Data section below:
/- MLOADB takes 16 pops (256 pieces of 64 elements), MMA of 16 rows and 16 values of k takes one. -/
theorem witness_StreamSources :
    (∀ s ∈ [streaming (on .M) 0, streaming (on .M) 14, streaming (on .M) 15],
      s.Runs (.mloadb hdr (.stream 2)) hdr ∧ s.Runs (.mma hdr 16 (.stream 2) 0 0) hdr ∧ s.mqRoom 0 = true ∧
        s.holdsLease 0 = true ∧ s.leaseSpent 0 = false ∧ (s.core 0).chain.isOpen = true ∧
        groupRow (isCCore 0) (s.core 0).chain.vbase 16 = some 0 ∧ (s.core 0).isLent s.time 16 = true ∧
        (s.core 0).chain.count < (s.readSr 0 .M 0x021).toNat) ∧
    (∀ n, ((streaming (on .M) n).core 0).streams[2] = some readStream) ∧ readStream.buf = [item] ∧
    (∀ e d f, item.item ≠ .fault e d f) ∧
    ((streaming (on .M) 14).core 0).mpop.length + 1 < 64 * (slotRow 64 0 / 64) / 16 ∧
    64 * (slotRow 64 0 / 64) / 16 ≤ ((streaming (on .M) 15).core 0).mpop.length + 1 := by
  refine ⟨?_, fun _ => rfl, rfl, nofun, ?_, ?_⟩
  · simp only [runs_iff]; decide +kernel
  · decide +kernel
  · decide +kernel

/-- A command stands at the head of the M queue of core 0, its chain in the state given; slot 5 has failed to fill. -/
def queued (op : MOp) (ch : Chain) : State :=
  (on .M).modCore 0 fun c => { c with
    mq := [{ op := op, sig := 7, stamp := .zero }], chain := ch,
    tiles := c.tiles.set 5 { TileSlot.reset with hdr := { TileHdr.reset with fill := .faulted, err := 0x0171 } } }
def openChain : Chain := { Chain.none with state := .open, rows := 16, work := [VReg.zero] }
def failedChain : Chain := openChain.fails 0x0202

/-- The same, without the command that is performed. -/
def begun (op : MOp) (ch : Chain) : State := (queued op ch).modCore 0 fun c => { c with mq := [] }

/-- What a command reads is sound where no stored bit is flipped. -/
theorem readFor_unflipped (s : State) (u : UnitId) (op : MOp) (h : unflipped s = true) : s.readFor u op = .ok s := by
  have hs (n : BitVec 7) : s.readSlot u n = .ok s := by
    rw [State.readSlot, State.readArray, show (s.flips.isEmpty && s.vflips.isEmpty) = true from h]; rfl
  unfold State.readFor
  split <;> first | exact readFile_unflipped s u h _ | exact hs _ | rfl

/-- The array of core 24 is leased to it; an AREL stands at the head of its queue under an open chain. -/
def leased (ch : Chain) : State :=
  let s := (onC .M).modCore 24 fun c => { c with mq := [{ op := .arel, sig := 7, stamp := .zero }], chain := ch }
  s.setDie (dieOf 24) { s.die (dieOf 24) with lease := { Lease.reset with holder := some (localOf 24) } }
End of Data section.
- Task description
In the records above, find every line that contains the word "zero" and copy it.

- Output
    mq := [{ op := op, sig := 7, stamp := .zero }], chain := ch,
def openChain : Chain := { Chain.none with state := .open, rows := 16, work := [VReg.zero] }
  let s := (onC .M).modCore 24 fun c => { c with mq := [{ op := .arel, sig := 7, stamp := .zero }], chain := ch }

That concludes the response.